(Data supplied)
-- ==== Sys2Proof/Syntax.lean ====
section
/-! DEFINITION. The instructions: one constructor per row of spec/opcode_table.json. -/

namespace Sys2Proof

/-- The block's operations (R2) and the wire patterns of the opcode map (R57).
Each field is exactly as wide as the field of the encoding it stands for. -/
inductive Instr where
  /-- WRITE_REG (R78): the requester's whole address byte (bits 7:6 are kept here, the block masks them) and payload. -/
  | writeReg (addr : Byte) (wdata : Byte)
  /-- READ_REG (R79): the address byte; `wdata` is the payload field, latched and ignored (R72). -/
  | readReg (addr : Byte) (wdata : Byte)
  /-- SHIFT (R61): one byte exchange, `tx` the byte sent. -/
  | shift (tx : Byte)
  /-- INIT (R86): a tick with `init_go = 1`. -/
  | init
  /-- CMD_WRITE (R49, R50): the command byte `00aaaaaa`. -/
  | cmdWrite (addr : Addr)
  /-- CMD_READ (R49, R50): the command byte `10aaaaaa`. -/
  | cmdRead (addr : Addr)
  /-- CMD_WRITE_AI (R58): the reserved command byte `01aaaaaa`. -/
  | cmdWriteAi (addr : Addr)
  /-- CMD_READ_AI (R58): the reserved command byte `11aaaaaa`. -/
  | cmdReadAi (addr : Addr)
  /-- DUMMY (R51): the byte `0xFF` in second place, and in third place of a read frame. -/
  | dummy
  /-- WRITE_FRAME (R53): `00aaaaaa 11111111 vvvvvvvv`. -/
  | writeFrame (addr : Addr) (wdata : Byte)
  /-- READ_FRAME (R53): `10aaaaaa 11111111 11111111`. -/
  | readFrame (addr : Addr)
  deriving DecidableEq, Repr

end Sys2Proof
end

(What needs to be done) Copy out the material, keeping every line exactly as it is.

(Final answer)
-- ==== Sys2Proof/Syntax.lean ====
section
/-! DEFINITION. The instructions: one constructor per row of spec/opcode_table.json. -/

namespace Sys2Proof

/-- The block's operations (R2) and the wire patterns of the opcode map (R57).
Each field is exactly as wide as the field of the encoding it stands for. -/
inductive Instr where
  /-- WRITE_REG (R78): the requester's whole address byte (bits 7:6 are kept here, the block masks them) and payload. -/
  | writeReg (addr : Byte) (wdata : Byte)
  /-- READ_REG (R79): the address byte; `wdata` is the payload field, latched and ignored (R72). -/
  | readReg (addr : Byte) (wdata : Byte)
  /-- SHIFT (R61): one byte exchange, `tx` the byte sent. -/
  | shift (tx : Byte)
  /-- INIT (R86): a tick with `init_go = 1`. -/
  | init
  /-- CMD_WRITE (R49, R50): the command byte `00aaaaaa`. -/
  | cmdWrite (addr : Addr)
  /-- CMD_READ (R49, R50): the command byte `10aaaaaa`. -/
  | cmdRead (addr : Addr)
  /-- CMD_WRITE_AI (R58): the reserved command byte `01aaaaaa`. -/
  | cmdWriteAi (addr : Addr)
  /-- CMD_READ_AI (R58): the reserved command byte `11aaaaaa`. -/
  | cmdReadAi (addr : Addr)
  /-- DUMMY (R51): the byte `0xFF` in second place, and in third place of a read frame. -/
  | dummy
  /-- WRITE_FRAME (R53): `00aaaaaa 11111111 vvvvvvvv`. -/
  | writeFrame (addr : Addr) (wdata : Byte)
  /-- READ_FRAME (R53): `10aaaaaa 11111111 11111111`. -/
  | readFrame (addr : Addr)
  deriving DecidableEq, Repr

end Sys2Proof
end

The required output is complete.